▸ EXERCISE AIM:
Give every line of the listing word for word, beginning at the first and including the line with "abbrev Access := Nat × Nat" as the last.

▸ DATA FOR THE TASK:
-- ==== Sys2Proof/Machine/LoadStore.lean ====
section
/-! DEFINITION. LD and ST in the scratchpad, in device memory and in the descriptor window (R140 to R146), the memory
request table (R112), the shadow's loads and signature (R318, R319), and the return of a load and a store's
acknowledgement (R294). -/

namespace Sys2Proof.Machine

/-! ### Accesses -/

/-- The width of the scalar forms (R140). -/
def accWidth (fn : Nat) : Nat := 2 ^ (fn % 4)

/-- One access of an instruction: the thread or lane, and its address. -/
abbrev Access := Nat × Nat

/-- The accesses of an LD or ST: the acting threads of the scalar form, or the acting lanes of the vector form (R141). -/
def accesses (y : Group) (gd : Guard) (f : MFields) : List Access :=
  let G := guardOf y gd
  if f.fn = 8 then
    let ea := baseAddr y f.a.toNat 0 f.imm / 4 * 4
    (actLanes G).map (fun i => (i, ea + 4 * i))
  else
    let w := if f.space = 2 then 4 else accWidth f.fn.toNat
    (actThreads G).map (fun k => (k, baseAddr y f.a.toNat k f.imm / w * w))

/-- Bytes per access. -/
def accBytes (f : MFields) : Nat := if f.fn = 8 then 4 else accWidth f.fn.toNat

/-- The value a scalar LD writes (R142): zero-extended, or sign-extended in the S forms. -/
def extend (fn : Nat) (l : List Byte) : DWord :=
  if 4 ≤ fn then BitVec.ofInt 64 (signedNat (8 * l.length) (ofLe l)) else BitVec.ofNat 64 (ofLe l)

/-- What an LD writes for one access (R142). -/
def putOf (f : MFields) (i : Nat) (l : List Byte) : RegPut :=
  if f.fn = 8 then .v f.d.toNat i (BitVec.ofNat 32 (ofLe l)) else .s f.d.toNat i (extend f.fn.toNat l)

/-- Writes what a load brings. -/
def applyPuts (y : Group) (l : List RegPut) : Group :=
  l.foldl (fun y p =>
    match p with
    | .s r k v => setS y r k v
    | .v r i v => setV y r i v) y

/-- The bytes that ST writes for one access (R142). -/
def storeBytes (y : Group) (f : MFields) (i : Nat) : List Byte :=
  if f.fn = 8 then leBytes 4 (vReg y f.d.toNat i).toNat else leBytes (accBytes f) (sReg y f.d.toNat i).toNat

/-- The scalar and vector registers an LD or ST names. -/
def memSRegs (f : MFields) : List Nat := f.a.toNat :: (if f.fn = 8 then [] else [f.d.toNat])
/-- The vector register an LD or ST names. -/
def memVRegs (f : MFields) : List Nat := if f.fn = 8 then [f.d.toNat] else []

/-- Raises the violations of an instruction's accesses in order; the group continues only when there are none (R136). -/
def endAccesses (s : State) (t : TileRef) (g : Nat) (vs : List (Nat × Nat × List Word)) : State :=
  if vs.isEmpty then advanceGroup s t g
  else vs.foldl (fun s v => tileViolation s t v.1 g v.2.1 v.2.2) s

/-! ### Scratchpad (R143) -/

/-- One scratchpad read: what it returns, none where it does not happen, and the violation it raises. -/
def spadGet (x : Tile) (g a n : Nat) : Option (List Byte) × Option (Nat × Nat) :=
  match firstCheck x g false none (linesOf a n) with
  | none => (some (spadRead x a n), none)
  | some v => (if v.1 = 1 then some (List.replicate n 0) else none, some v)

/-- One scratchpad write (R106, R143): the violation it raises, or the tile with the bytes written and the lines tagged. -/
def spadPut (x : Tile) (g a : Nat) (l : List Byte) : Tile × Option (Nat × Nat) :=
  let ls := linesOf a l.length
  match firstCheck x g true none ls with
  | none => (tagLines (spadWrite x a l) g ls, none)
  | some v => (x, some v)

/-- The violations of a list of answers, as tile violations. -/
def violsOf (l : List (Option (Nat × Nat))) : List (Nat × Nat × List Word) :=
  l.filterMap (fun v => v.map (fun p => (p.1, p.2, [])))

/-- The lines of the accesses that no check stops. -/
def servedLines (x : Tile) (g : Nat) (wr : Bool) (n : Nat) (acc : List Access) : List Nat :=
  acc.flatMap (fun p => if (firstCheck x g wr none (linesOf p.2 n)).isNone then linesOf p.2 n else [])

/-- LD from the scratchpad. -/
def ldSpad (s : State) (t : TileRef) (g : Nat) (f : MFields) (acc : List Access) : State :=
  let x := getTile s t
  let n := accBytes f
  let ls := acc.flatMap (fun p => linesOf p.2 n)
  if ls.any (engineHolds x false) then noteNeed s t g (.lines false ls)
  else if !(missingPages x ls).isEmpty then awaitPages s t g (missingPages x ls)
  else
    let rs := acc.map (fun p => (p.1, spadGet x g p.2 n))
    let puts := rs.filterMap (fun r => r.2.1.map (putOf f r.1))
    let s := useLines (countIssue s t g .memory) t bankLdSt false (servedLines x g false n acc)
    let s := putGroup s t g (applyPuts (getGroup (getTile s t) g) puts)
    endAccesses s t g (violsOf (rs.map (fun r => r.2.2)))
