/-- COMMIT once its map is written. One of the writes can fill the journal: the command then answers JOURNAL_FULL, and the map stays written
(R66; log 134, DEDUCED). An image store runs only in READY or RECOVERY (R448), so none is accepted while one runs (log 143, DEDUCED). -/
def commitMapped (b : CommitBody) (join : Bool) (dm : Damage) (s : State) : Reply :=
  match getSlot s b.slot with
  | none => (s, stBadState, [])
  | some x =>
    if stateCode s ≠ 2 ∨ degraded s = true ∨ s.boot.storeBusy = true then (s, stBadState, [])
    else
      match appendRefusal s with
      | some e => (s, e, [])
      | none =>
        let a := b.schedAddr.toNat
        let n := 16 * b.schedCount
        if b.schedule && !copyAllowed s a n then (s, stItinMismatch, [])
        else
          let m := commitReads s x b dm
          let s := m.1
          if m.2 then
            let es := if b.schedule then scheduleEntries (memRead s a n) b.schedCount else []
            match commitRefusal s x es with
            | some e => (s, e, [])
            | none => (startJob (commitJob s b.slot x b es) b join, stOk, [])
          else (s, stDataError, [])

/-- What COMMIT does and answers; `dm` is what the lines that it reads meet. -/
def commitOp (r : Req) (b : CommitBody) (join : Bool) (dm : Damage) (s : State) : Reply :=
  if b.schedule = true ∧ s.ports.version.toNat < 0x11 then (s, stBadVersion, [])
  else
    match appendRefusal s with
    | some e => (s, e, [])
    | none => commitMapped b join dm (mapWrites r.sender b.map 0 s)

/-- The body of one form of COMMIT: a frame of the other form is the other row's command. -/
def isForm (r : Req) (join : Bool) : Bool :=
  match bodyCommit (reqBody r) with
  | some v => v.1 == join
  | none => true

/-- COMMIT (R412). -/
def execCommit (r : Req) (dm : Damage) (s : State) : Host.Outcome State Fault Refusal :=
  .next (if isForm r false then serve s r 0x12 bodyCommit (fun v => commitOp r v.2 false dm) else s)

/-- COMMIT in its join form (R282, R412). -/
def execCommitJoin (r : Req) (dm : Damage) (s : State) : Host.Outcome State Fault Refusal :=
  .next (if isForm r true then serve s r 0x12 bodyCommit (fun v => commitOp r v.2 true dm) else s)

end Sys2Proof.Machine
end

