/-- No spill page is placed twice, and each of them lies in the spill space. -/
def DevMem.spilled (m : DevMem) : Bool :=
  decide (m.spill.map (·.1)).Nodup && m.spill.all (fun p => inSpill (2 ^ 21 * p.1))

/-- The tables of the state that commands read and write by key have strictly rising keys, and the retain copies and the spill pages of
device memory are in order. -/
def State.keyed (s : State) : Bool :=
  SMap.rising s.csr && SMap.rising s.cnt && SMap.rising s.tiles && s.tiles.all (fun p => p.2.keyed) &&
  SMap.rising s.links && SMap.rising s.dists && SMap.rising s.hops && SMap.rising s.seeds &&
  SMap.rising s.mem.bytes && (SMap.rising s.mem.tags && s.mem.copied && s.mem.spilled)

/-- The draft that a record was made from. -/
def Record.draft (r : Record) : Draft :=
  { milestone := r.milestone, type := r.type, srcFlags := r.srcFlags, time := r.time, a0 := r.a0, a1 := r.a1, a2 := r.a2 }

/-- Every record after the first has the next number and the chain value that R55 computes from the record before it. -/
def linked : List Record → Bool
  | a :: b :: r => decide (b.recno = a.recno + 1) && decide (b.chain = chainOf a.chain b.recno b.draft) && linked (b :: r)
  | _ => true

/-- The journal's records are linked, the last one is the chain's head, and before the first record the chain is 32 zero bytes. -/
def Journal.chained (j : Journal) : Bool :=
  linked j.records && (decide (j.next ≠ 0) || decide (j.chain = 0)) &&
  (match j.records.getLast? with
   | some r => decide (r.recno + 1 = j.next) && decide (r.chain = j.chain)
   | none => true)

end Sys2Proof.Machine

/-! ### The shapes of the claims about tiles

`s` is the state before a command and `u` the state after it. -/

namespace Sys2Proof.Claims

open Sys2Proof.Machine

/-- The counter ISSUE of the position on which a tile runs (R123). -/
def issueKey (s : State) (t : TileRef) : Nat := tileBase t.d.val (posOf s t) + 0x10

/-- One instruction of group g of tile t has issued on port p and left the context z: the slate of the cycle gains the group's slot
and the port (R101), ISSUE counts it, its power is charged (R359), and nothing else changes: no other group or tile, no other counter,
no byte of a scratchpad or of device memory, no other part of the state. -/
structure Issued (s u : State) (t : TileRef) (g : Nat) (p : Port) (z : Group) : Prop where
  group : getGroup (getTile u t) g = z
  groups : ∀ h, h ≠ g → getGroup (getTile u t) h = getGroup (getTile s t) h
  tile : getTile u t = { getTile s t with
    groups := (getTile u t).groups, slate := (getTile s t).slate ++ [((getGroup (getTile s t) g).slot, p)] }
  tiles : ∀ r, r ≠ t → getTile u r = getTile s r
  scratch : ∀ r a, SMap.get 0 (getTile u r).spad a = SMap.get 0 (getTile s r).spad a
  memory : ∀ a, memByte u a = memByte s a
  issue : getCnt u (issueKey s t) = (getCnt s (issueKey s t)).add 1
  counters : ∀ a, a ≠ issueKey s t → getCnt u a = getCnt s a
  power : u.pwr = (chargeIssue s t.d.val p).pwr
  frame : u = { s with tiles := u.tiles, cnt := u.cnt, pwr := u.pwr }

/-- z is y past its instruction (R134, R148), with `f k` in s[d][k] for the listed threads; s0 reads zero and discards writes
(R131); every other register is as before. -/
structure WritesS (y z : Group) (d : Nat) (ks : List Nat) (f : Nat → DWord) : Prop where
  new : ∀ k, k ∈ ks → d ≠ 0 → sReg z d k = f k
  old : ∀ r k, k < 32 → ¬ (r = d ∧ k ∈ ks) → sReg z r k = sReg y r k
  zero : ∀ k, sReg z 0 k = 0
  rest : z = { advance y with s := z.s }

/-- z is y past its instruction, with `f i` in lane i of v[d] for the listed lanes; every other register is as before. -/
structure WritesV (y z : Group) (d : Nat) (is : List Nat) (f : Nat → Word) : Prop where
  new : ∀ i, i ∈ is → vReg z d i = f i
  old : ∀ r i, i < 64 → ¬ (r = d ∧ i ∈ is) → vReg z r i = vReg y r i
  rest : z = { advance y with v := z.v }
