/-- JRN_CTRL.SEAL, JRN_CTRL.SEAL_FLASH and JRN_RETAIN_HI (R61, R62, R64, R448): a seal starts over the write's own record, or waits, and at
most one waits; a release removes the records below V, or is refused with RELEASE_ERR. (The model's choices: one write of both bits asks for
one seal, stored in flash, log 86, DEDUCED; a waiting seal takes its place behind the requests that came before it, in R448's order of
arrival, and a later request merges with it, its wish for flash too, log 47, DEDUCED.) -/
def Obligations.SealsAndReleases : Prop :=
  ∀ (s : State) (src : Source) (d : Word), WritesNow s 0x20000 → s.jrn.next % 4096 ≠ 4095 →
    let seals := fun (c : Instr) (flash : Bool) => ∃ u, exec c s = .next u ∧
      RecordsWrite s u s.jrn.records src 0x20000 d ∧ WriteFar s u ∧
      (flash = true → u.jrn.flashBusy = true) ∧ u.jrn.seals = s.jrn.seals ∧
      (s.jrn.waits = none → s.boot.signQ = [] →
        ∃ j, u.jrn.running = some j ∧ j.covered = s.jrn.next ∧ j.flash = flash ∧ num j.header 8 8 = s.jrn.sealNumber % 2 ^ 64 ∧
          u.jrn.sealNumber = s.jrn.sealNumber + 1 ∧ u.boot.signQ = [.journalSeal]) ∧
      (s.jrn.waits = none → s.boot.signQ ≠ [] →
        u.jrn.waits = some flash ∧ u.jrn.running = s.jrn.running ∧ u.boot.signQ = s.boot.signQ ++ [.journalSeal]) ∧
      (∀ f, s.jrn.waits = some f → u.jrn.waits = some (f || flash) ∧ u.jrn.running = s.jrn.running ∧ u.boot.signQ = s.boot.signQ)
    (bit d 1 = true → bit d 2 = false → seals (.jrnCtrlSeal src d) false) ∧
    (bit d 2 = true → seals (.jrnCtrlSealFlash src d) true) ∧
    (∀ l, (getHolding s src).low = some l → (getHolding s src).owed = none → s.sch.leftover = [] → KeepsStations s src →
      (runOrHold s = true ∨ ∀ x, x ∈ s.holding → x.owed = none) →
      let v := d.toNat * 2 ^ 32 + l.toNat
      (releaseOk s v = true →
        ∃ u, exec (.jrnRetainHi src d) s = .next u ∧ u.jrn.retain = v ∧ u.jrn.releaseErr = s.jrn.releaseErr ∧
          (∃ r, u.jrn.records = s.jrn.records.filter (fun r => decide (v ≤ r.recno)) ++ [r] ∧ r.recno = s.jrn.next ∧
            r.type = 1 ∧ r.a0 = 0x2001C ∧ r.a2 = d) ∧
          u.jrn.seals = s.jrn.seals.filter (fun x => decide (v ≤ x.covered)) ∧ u.csr = s.csr ∧ WriteFar s u) ∧
      (releaseOk s v = false →
        ∃ u, exec (.jrnRetainHi src d) s = .next u ∧ u.jrn.retain = s.jrn.retain ∧ u.jrn.releaseErr = true ∧
          u.jrn.seals = s.jrn.seals ∧ (∃ r, u.jrn.records = s.jrn.records ++ [r] ∧ r.recno = s.jrn.next ∧ r.type = 1 ∧
            r.srcFlags = BitVec.ofNat 8 (srcCode src + 64)) ∧ u.csr = s.csr ∧ WriteFar s u))

/-- TOP_COORD, TOP_SHAPE, LNKnn_CTRL.RETRAIN, .TEST, .ENABLE and .DISCARD (R251, R257, R258, R260, R262, R268, R269): the registers
written, the state that each write puts its link, or every link that is not DOWN, into, and the blocks that a link in TEST sends. (That a
link in DOWN is no longer down once ENABLE is written 0 is the model's choice, log 125, DEDUCED.) -/
def Obligations.TopologyAndLinkWritesComplete : Prop :=
  ∀ (s : State) (src : Source) (d : Word), linksLive s = true →
    let places := fun (c : Instr) (a : Nat) => ∃ u, exec c s = .next u ∧ getReg u a = writtenReg s a d ∧
      (∀ e, e ≠ a → getReg u e = getReg s e) ∧ RecordsWrite s u s.jrn.records src a d ∧ WriteFar s u ∧
      (ownValid s = true → ownValid u = false →
        ∀ n, n < 24 → (getLink s n).state ≠ .down → (getLink u n).state = .disabled) ∧
      (ownValid u = true → (ownValid s = false ∨ coord u ≠ coord s) → ∀ n, n < 24 → (getLink s n).state ≠ .down →
        ((getLink s n).state ≠ .disabled ∨ lnkEnabled s n = true) →
        (getLink u n).state = .detect ∧ (getLink u n).full = true ∧ (getLink u n).unacked = []) ∧
      ((ownValid s = false → ownValid u = false) → coord u = coord s → (ownValid s = true → ownValid u = true) →
        ∀ n, (getLink u n).state = (getLink s n).state)
    let writes := fun (c : Instr) (n : LinkId) (q : State → Prop) => ∃ u, exec c s = .next u ∧
      getReg u (lnkBase n.val) = writtenReg s (lnkBase n.val) d ∧ (∀ e, e ≠ lnkBase n.val → getReg u e = getReg s e) ∧
      RecordsWrite s u s.jrn.records src (lnkBase n.val) d ∧ WriteFar s u ∧
      (∀ m, m ≠ n.val → (getLink u m).state = (getLink s m).state) ∧
      (∀ h, h ≠ .linkTx n → h ≠ .linkIn n → getHop u h = getHop s h) ∧ q u
    (WritesNow s 0xB0000 → isCommitted s = false → s.sch.draining = false → places (.topCoord src d) 0xB0000) ∧
    (WritesNow s 0xB0004 → isCommitted s = false → s.sch.draining = false → places (.topShape src d) 0xB0004) ∧
    (∀ n : LinkId, WritesNow s (lnkBase n.val) →
      let c := lnkCtrl s n.val
      let l := getLink s n.val
      (bit d 16 = true → bit c 31 = bit d 31 → bit c 29 = false → bit d 29 = false → l.state = .active →
        writes (.lnkCtrlRetrain src n d) n (fun u => (getLink u n.val).state = .pause ∧ (getLink u n.val).full = false ∧
          (getLink u n.val).unacked = l.unacked ∧ (getLink u n.val).txNext = l.txNext ∧ u.sch.holds.getLsbD 1 = true ∧
          getCnt u (lnkBase n.val + 0x70) = (getCnt s (lnkBase n.val + 0x70)).add 1)) ∧
      (bit d 16 = false → bit c 31 = bit d 31 → bit d 29 = true → l.state ≠ .down →
        (l.state ≠ .disabled ∨ ownValid s = true) →
        writes (.lnkCtrlTest src n d) n (fun u => (getLink u n.val).state = .test ∧
          (l.state ≠ .test → ∃ bs, Out.training n (BitVec.ofNat 2 (bits (lnkCtrl u n.val) 25 24)) bs ∈ u.out ∧
            bs.length = 4 / 2 ^ bits (lnkCtrl u n.val) 27 26 ∧ (∀ b, b ∈ bs → tsType b = 5 ∧ (List.range 8).all (parityOk b) = true)))) ∧
      (bit d 16 = false → bit c 31 = bit d 31 → bit c 29 = true → bit d 29 = false → l.state = .test →
        writes (.lnkCtrlTest src n d) n (fun u => (getLink u n.val).state = .pause ∧
          getCnt u (lnkBase n.val + 0x70) = (getCnt s (lnkBase n.val + 0x70)).add 1)) ∧
      (bit d 16 = false → bit c 29 = false → bit d 29 = false → bit c 31 = true → bit d 31 = false →
        writes (.lnkCtrlEnable src n d) n (fun u => (getLink u n.val).state = .disabled ∧ (getLink u n.val).down = false ∧
          (getLink u n.val).unacked = [])) ∧
      (bit d 16 = false → bit c 29 = false → bit d 29 = false → bit c 31 = false → bit d 31 = true → l.state = .disabled → ownValid s = true →
        writes (.lnkCtrlEnable src n d) n (fun u => (getLink u n.val).state = .detect ∧ (getLink u n.val).full = true ∧
          (getLink u n.val).txNext = 0 ∧ (getLink u n.val).rxExpect = 0)) ∧
      (bit d 16 = false → bit c 29 = bit d 29 → (bit d 29 = true → l.state = .test ∨ l.state = .down) → bit c 31 = bit d 31 →
        writes (.lnkCtrlDiscard src n d) n (fun u => lnkDiscard u n.val = bit d 28 ∧ (getLink u n.val).state = l.state ∧
          (getLink u n.val).unacked = l.unacked)))

/-- TME_ADJ, TME_CTRL.UNSET and TME_OUTk_CFG.EN (R57, R384, R385, R393): a step, its refusal beyond TME_JUMP_LIMIT, the next measurement
made a step, and an output that is armed at START. CLK_QDq_FREQ.DIV, CLK_SSC.EN, HOST_CTRL.UNBIND, MGT_CTRL.FEC and BOOT_CTRL.REBOOT (R350, R352, R396, R403, R431, R443, R448, R461): the
divider in use follows at once where no itinerary is committed, the clock stopping for at most 2 µs and starting with a whole period; the
binding ends; the management port drops its link, but not while it runs under its recovery settings; a reboot is a pulse of WRST_N, after
which the boot ROM has taken the flash that the last release found (the model's choice, log 41), and has no effect while a flash store
runs. -/
def Obligations.TimeAndOtherWritesComplete : Prop :=
  ∀ (s : State) (src : Source) (d : Word),
    (WritesNow s 0x50018 → (s.tme.isSet = false ∨ d.toInt.natAbs ≤ (getReg s 0x5001C).toNat) →
      ∃ u, exec (.tmeAdj src d) s = .next u ∧ localTime u = localTime s + d ∧ u.tme.isSet = true ∧ u.tme.slew = 0 ∧
        u.tme.slewLeft = 0 ∧ u.tme.stepped = some (s.tme.stepped.getD 0 + d.toInt) ∧ u.tme.prev = none ∧
        u.tme.rate = s.tme.rate ∧ u.sinceRecord = d.toInt ∧ RecordsWrite s u s.jrn.records src 0x50018 d ∧ WriteFar s u) ∧
    (WritesNow s 0x50018 → s.tme.isSet = true → (getReg s 0x5001C).toNat < d.toInt.natAbs →
      ∃ u, exec (.tmeAdj src d) s = .next u ∧ u.tme = { s.tme with locked := false } ∧ bit (getReg u 0x50004) 29 = true ∧
        getCnt u 0x50108 = (getCnt s 0x50108).add 1 ∧ RecordsWrite s u s.jrn.records src 0x50018 d ∧
        noEffect s 0x50018 d = true ∧ WriteFar s u) ∧
    (WritesNow s 0x50000 → isCommitted s = false → s.sch.draining = false → bit d 0 = true →
      ∃ u, exec (.tmeCtrlUnset src d) s = .next u ∧ u.tme = { s.tme with isSet := false } ∧
        RecordsWrite s u s.jrn.records src 0x50000 d ∧ (∀ a, getReg u a = getReg s a) ∧ u.hops = s.hops ∧ WriteFar s u) ∧
    (∀ k : Fin 4, let b := outBase k.val
      WritesNow s b → bit (getReg s b) 31 = false → bit d 31 = true → reached s (getReg s (b + 4)) = false →
      ∃ u, exec (.tmeOutEn src k d) s = .next u ∧ getReg u b = writtenReg s b d ∧ bit (getReg u b) 31 = true ∧
        getReg u (b + 12) = getReg s (b + 4) ∧ (∀ a, a ≠ b → a ≠ b + 12 → getReg u a = getReg s a) ∧
        u.tme = s.tme ∧ u.hops = s.hops ∧ RecordsWrite s u s.jrn.records src b d ∧ WriteFar s u) ∧
    (∀ q : Fin 4, let b := clkBase q.val
      WritesNow s b → isCommitted s = false → 8 ≤ bits d 4 0 → bits d 4 0 ≤ 16 →
      ∃ u, exec (.clkQdFreqDiv src q d) s = .next u ∧ bits (getReg u b) 4 0 = bits d 4 0 ∧
        curDiv u q.val = max (bits d 4 0) (bits (getReg s b) 20 16) ∧ (∀ a, a ≠ b → getReg u a = getReg s a) ∧
        (curDiv u q.val ≠ curDiv s q.val →
          getCnt u (0x30100 + 0x10 * q.val) = (getCnt s (0x30100 + 0x10 * q.val)).add 1 ∧
          getCnt u (0x30108 + 0x10 * q.val) = (getCnt s (0x30108 + 0x10 * q.val)).add 1 ∧
          (SMap.rising s.clk.phase = true → SMap.get 0 u.clk.phase q.val = 0) ∧
          (SMap.rising s.clk.stop = true → SMap.get 0 u.clk.stop q.val ≤ 2000)) ∧
        (curDiv u q.val = curDiv s q.val → u.clk = s.clk) ∧
        RecordsWrite s u s.jrn.records src b d ∧ u.hops = s.hops ∧ WriteFar s u) ∧
    (WritesNow s 0x30004 →
      ∃ u, exec (.clkSscEn src d) s = .next u ∧ getReg u 0x30004 = putMask (getReg s 0x30004) d 1 ∧
        (∀ a, a ≠ 0x30004 → getReg u a = getReg s a) ∧ RecordsWrite s u s.jrn.records src 0x30004 d ∧ u.hops = s.hops ∧
        WriteFar s u) ∧
    (WritesNow s 0x80004 → bit d 31 = true →
      ∃ u, exec (.hostCtrlUnbind src d) s = .next u ∧ u.ports.bound = none ∧ u.ports.session = 0 ∧ u.ports.qps = [] ∧
        u.holding = s.holding ∧ (∀ a, a ≠ 0x80004 → getReg u a = getReg s a) ∧
        RecordsWrite s u s.jrn.records src 0x80004 d ∧ u.hops = s.hops ∧ WriteFar s u) ∧
    (WritesNow s 0x90004 →
      ∃ u, exec (.mgtCtrlFec src d) s = .next u ∧ getReg u 0x90004 = writtenReg s 0x90004 d ∧
        (mgtRecovery s = false → bit (getReg s 0x90004) 31 ≠ bit d 31 → u.ports.mgtUp = false ∧ u.ports.fecOn = false) ∧
        (mgtRecovery s = true ∨ bit (getReg s 0x90004) 31 = bit d 31 →
          u.ports.mgtUp = s.ports.mgtUp ∧ u.ports.fecOn = s.ports.fecOn) ∧
        (∀ a, a ≠ 0x90004 → getReg u a = getReg s a) ∧ RecordsWrite s u s.jrn.records src 0x90004 d ∧ u.hops = s.hops ∧
        WriteFar s u) ∧
    (WritesNow s 0x10004 → bit d 0 = true →
      (s.boot.storeBusy = false → s.jrn.flashBusy = false →
        ∃ u, exec (.bootCtrlReboot src d) s = .next u ∧ u.wrstN = s.wrstN ∧ u.porstN = s.porstN ∧ u.dev = .boot ∧
          u.boot.step = 4 ∧ u.epoch = s.epoch + 1 ∧ u.csr = [] ∧ u.tiles = [] ∧ u.slots = [] ∧ u.hops = [] ∧ u.links = [] ∧
          u.jrn.kept = false ∧ u.jrn.records = [] ∧ u.mem.bytes = [] ∧ u.ports.bound = none ∧ localTime u = localTime s ∧
          u.mem.trained = s.mem.trained ∧ u.mem.installed = s.mem.installed ∧
          u.boot.flashMode = usableMode s.boot.sfdp ∧ u.boot.flashMiB = s.boot.sfdp.mib ∧
          (SMap.rising s.boot.flash = true → ∀ a, a < imageSlot u → flashByte u a = flashByte s a)) ∧
      (s.boot.storeBusy = true ∨ s.jrn.flashBusy = true →
        ∃ u, exec (.bootCtrlReboot src d) s = .next u ∧ u.wrstN = s.wrstN ∧ u.dev = s.dev ∧
          RecordsWrite s u s.jrn.records src 0x10004 d ∧ noEffect s 0x10004 d = true ∧ WriteFar s u))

▸ WRITTEN ANSWER:
-- ==== Sys2Proof/Machine/LoadStore.lean ====
section
/-! DEFINITION. LD and ST in the scratchpad, in device memory and in the descriptor window (R140 to R146), the memory
request table (R112), the shadow's loads and signature (R318, R319), and the return of a load and a store's
acknowledgement (R294). -/

namespace Sys2Proof.Machine

/-! ### Accesses -/

/-- The width of the scalar forms (R140). -/
def accWidth (fn : Nat) : Nat := 2 ^ (fn % 4)

/-- One access of an instruction: the thread or lane, and its address. -/
abbrev Access := Nat × Nat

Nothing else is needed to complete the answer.